Congratulations on the acquisition.

One question. How did you manage to convince your better half to sweep your mess? It will be cold day in you know where before my wife will sweep my mess...


----------



## tymcneer (Jul 11, 2016)

My better half is better than me... She puts up with my crap being all over the place... She has allowed my shop to basically take over the first floor of her town house... 

To be truthful, I sometimes wonder why she puts up with me, but I am always glad she does 

Heck... Her idea of fun is to wander through yard sales looking for tools, or through hardware stores looking at stuff... She is pretty good with hand tools, and onws better ones than I do... She buys Dewalt, and I buy Harbor Freight 

Ty


----------



## tymcneer (Jul 12, 2016)

The good news... it's alive!

I ran power to the lathe, checked the fluids, and got it working. The DRO works though I haven't tested the accuracy. I have an issue with the brake, but that is an installation error on my part. When we seated the lathe on the stand, we forgot to tighten up the brake pedal to the actuation assembly.   Another project for another day.

The good news is the power tap I created will also feed the cnc mill's cheap Chinese spindle. Now all I have to do is repair the wiring which was damaged in the move.

Pictures tomorrow. 

Ty


----------



## tymcneer (Jul 12, 2016)

All powered up... the DRO works and I have tested it's accuracy and it is spot on.





My first test piece.

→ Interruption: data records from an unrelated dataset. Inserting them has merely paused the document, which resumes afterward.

-- ==== Sys2Proof/Machine/Ops.lean ====
section
/-! DEFINITION. The named operations the meanings are written over: the queue store (20_memory.md R50, R51), the carrier
and the clock of the transmitter, the steps of the decoder (41_frame_decoder.md R122 to R125), the queue
(42_receive_queue.md R140, R142) and the one event the hardware takes, the falling edge (60_exceptions.md R162 to
R166). -/

namespace Sys2Proof.Machine

variable {W : Nat}

/-! The queue store. -/

/-- What a slot reads as that nothing has written: its reset value (R45). -/
def Memory.unlisted : Byte := 0

/-- `MemRead(i, 1)`. -/
def Memory.read : Memory → Slot → Byte
  | [], _ => Memory.unlisted
  | (a, v) :: m, i => if a = i.val then v else Memory.read m i

/-- The store with slot `i` no longer listed. -/
def Memory.forget : Memory → Slot → Memory
  | [], _ => []
  | (a, v) :: m, i => if a = i.val then Memory.forget m i else (a, v) :: Memory.forget m i

/-- The store with `(i, v)` listed in its place, for a store that does not list `i`. -/
def Memory.place : Memory → Slot → Byte → Memory
  | [], i, v => [(i.val, v)]
  | (a, w) :: m, i, v => if a < i.val then (a, w) :: Memory.place m i v else (i.val, v) :: (a, w) :: m

/-- `MemWrite(i, 1, v)`. -/
def Memory.write (m : Memory) (i : Slot) (v : Byte) : Memory :=
  if v = Memory.unlisted then m.forget i else (m.forget i).place i v

/-- The canonical form: indices strictly rising, all of the store, no slot listed at its unlisted value. -/
abbrev Memory.wf (m : Memory) : Prop :=
  m.Pairwise (fun c d => c.1 < d.1) ∧ ∀ c ∈ m, c.1 < Config.qSlots ∧ c.2 ≠ Memory.unlisted

/-- `for i = n down to 1: buf[i] <- buf[i-1]` (R140), highest index first. -/
def Memory.shiftUp : (n : Nat) → n < Config.qSlots → Memory → Memory
  | 0, _, m => m
  | n + 1, h, m =>
    Memory.shiftUp n (Nat.lt_of_succ_lt h) (m.write ⟨n + 1, h⟩ (m.read ⟨n, Nat.lt_of_succ_lt h⟩))

/-- A store with given slots (for the torn READ of R197, U4). -/
def Memory.ofSlots (f : Fin 8 → Byte) : Memory :=
  (List.finRange 8).foldl (fun m i => Memory.write m i (f i)) []

/-! Observations, the clock and the carrier. -/

/-- Something leaves the block (R11). -/
def State.observe (s : State W) (o : Observation W) : State W :=
  { s with observed := s.observed ++ [o] }

/-- The TX clock advances by `d` microseconds (R47, R175). -/
def State.advance (s : State W) (d : Nat) : State W :=
  { s with txNow := later s.txNow d }

/-- `carrier <- l`; the change, if it is one, is observed at the clock's value (R11, R22). -/
def State.setCarrier (s : State W) (l : Carrier) : State W :=
  { s with
    carrier := l
    observed := s.observed ++ (if s.carrier = l then [] else [.carrier s.txNow l]) }

/-- `carrier <- l` for exactly `d` microseconds (R101, D8). -/
def State.emitSegment (s : State W) (l : Carrier) (d : Nat) : State W :=
  (s.setCarrier l).advance d

/-- One symbol on the wire: its mark, then its space (R71, R72). -/
def State.emitSym (s : State W) (y : Sym) : State W :=
  (s.emitSegment .on y.mark).emitSegment .off y.space

/-- One frame on the wire (R70). -/
def State.emitFrame (s : State W) (b : Byte) : State W :=
  (frameSyms b).foldl State.emitSym s

/-! The transmit sequencer (40_transmitter.md R102 to R106). -/

/-- TX.ACCEPT (R102). -/
def State.accept (s : State W) (b : Byte) : State W :=
  { s with txByte := b, txPhase := .wait }

/-- The segment `k` of the byte in progress starts now: its level and its end (R103, R104). -/
def State.startSegment (s : State W) (k : SegIx) : State W :=
  { s.setCarrier (level k) with
    txPhase := .emit
    seg := k
    segEnd := later s.txNow (dur k s.txByte) }

/-- TX.DONE (R106, R107): the frame's end is recorded 1000 before now (C1, D20), and SEND returns. -/
def State.frameDone (s : State W) : State W :=
  { s with
    lastFrameEndTimestamp := earlier s.txNow Config.endPullback
    txPhase := .idle
    observed := s.observed ++ [.sendReturned s.txNow] }

/-- The state a SEND of `b`, called now, leaves (R101): the wait (R103), the frame (R104, R105), and its end (R106, R107).
The hidden elements are left as the sequencer leaves them (R23, R102). Log 6. -/
def State.sent (s : State W) (b : Byte) : State W :=
  let s₁ := (s.advance (spacingLeft s.lastFrameEndTimestamp s.txNow)).emitFrame b
  State.frameDone { s₁ with txByte := b, seg := lastSeg, segEnd := s₁.txNow }

/-- The transmitter can take a SEND: it has been begun (R24, D6) and none is in progress (R101, R102, D12). -/
def onReadyTx (s s' : State W) : Host.Outcome (State W) Fault Refusal :=
  if s.txEnabled = false then .refused .sendBeforeBeginTx
  else if s.busy then .refused .txBusy
  else .next s'

/-! The decoder (R122 to R125). -/

/-- EDGE.NEWFRAME (R122): the accumulator is not touched yet (C2, D22). -/
def State.newFrame (s : State W) (t : Timestamp W) : State W :=
  { s with headerSeen := false, previousEdgeTimestamp := t }

/-- EDGE.HEADER (R123). -/
def State.headerBoundary (s : State W) (t : Timestamp W) : State W :=
  { s with headerSeen := true, shiftRegister := 0, bitCount := 0, previousEdgeTimestamp := t }

/-- PUSH (R140): the unread entries move up by one, the value goes to the front, the count stops at 7. -/
def State.pushByte (s : State W) (v : Byte) : State W :=
  { s with
    buf := (Memory.shiftUp s.count.val s.count.isLt s.buf).write 0 v
    count := if s.count.val < Config.qMax then s.count + 1 else s.count }

/-- The shift of EDGE.DATA (R124). -/
def State.accumulate (s : State W) (bit : Bool) : State W :=
  { s with shiftRegister := shiftIn s.shiftRegister bit, bitCount := s.bitCount + 1 }

/-- Completion (R125): the accumulated value is pushed, then the accumulator is cleared. -/
def State.complete (s : State W) : State W :=
  { s.pushByte s.shiftRegister with shiftRegister := 0, bitCount := 0 }

/-- EDGE.DATA (R124, R125). -/
def State.dataEdge (s : State W) (t : Timestamp W) : State W :=
  let s' := s.accumulate (dataBit (s.gap t))
  { (if s.lastBit then s'.complete else s') with previousEdgeTimestamp := t }

/-! Taking the one event there is (R162 to R166). -/

/-- The falling edge is delivered (R163): from BEGIN_RX on, and before it no EDGE step is taken (R31, D6). Entry saves
nothing, switches no mode and uses no vector (R165): the handler is the fixed function of R121, and the timestamp its
only operand. -/
def State.takeEdge (s : State W) (t : Timestamp W) : State W :=
  if s.rxEnabled then
    match s.gapClass t with
    | .newFrame => s.newFrame t
    | .header => s.headerBoundary t
    | .data => s.dataEdge t
  else s

/-- The return from the event (R166): there is nothing to restore, and the foreground goes on from the state the edge
left. -/
def State.returnFromEdge (s : State W) : State W := s

/-! The foreground of the queue (R141, R142). -/

/-- The byte READ returns: the sentinel 0 when the queue is empty (R142, R145). -/
def State.oldest (s : State W) : Byte :=
  if s.empty then 0 else s.buf.read (s.count - 1)

/-- READ (R142): only `count` changes; the slot is left as it is (D23). -/
def State.dropOldest (s : State W) : State W :=
  if s.empty then s else { s with count := s.count - 1 }

end Sys2Proof.Machine
end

I always start with wood, so that if something goes wrong I have a chance of not ruining the machine.





Ty


----------



## tymcneer (Jul 13, 2016)

A short video of the lathe running...

Ty


----------



## tymcneer (Jul 13, 2016)

I spun up a quick test part. Eventually this part will be counterbored to fit a carbon fiber tube and threaded to fit an existing part.





Ty


----------



## tymcneer (Jul 15, 2016)

I ordered the internal threading tool yesterday.  It should be here by beginning of August.

I am hoping the person who is sourcing the carbon fiber tube has some luck getting the folks in China to communicate.  They have been unresponsive for quite a while, and I am beginning to worry.

Ty


----------



## tymcneer (Jul 19, 2016)

Today I got a chance to install the tool rack on the back splash...






While I was at it, I intended to install the improved carriage lock, as noted in this thread... 

http://www.hobby-machinist.com/threads/chriss-pm1236.44396/ 

So it seems the DRO slide on the cross slide interferes with the operation of the improved carriage lock screw. I will remove the cover tomorrow to see if there is space to make the cover smaller and allow the screw to operate properly.

Ty


----------



## tymcneer (Jul 25, 2016)

Over the weekend, I added a master power switch, as the lathe is sharing the circuit with the dryer.  I can now flip one switch and turn off the machine, without having to open the electrical cabinet and turn off the internal circuit breakers. 

Ty


----------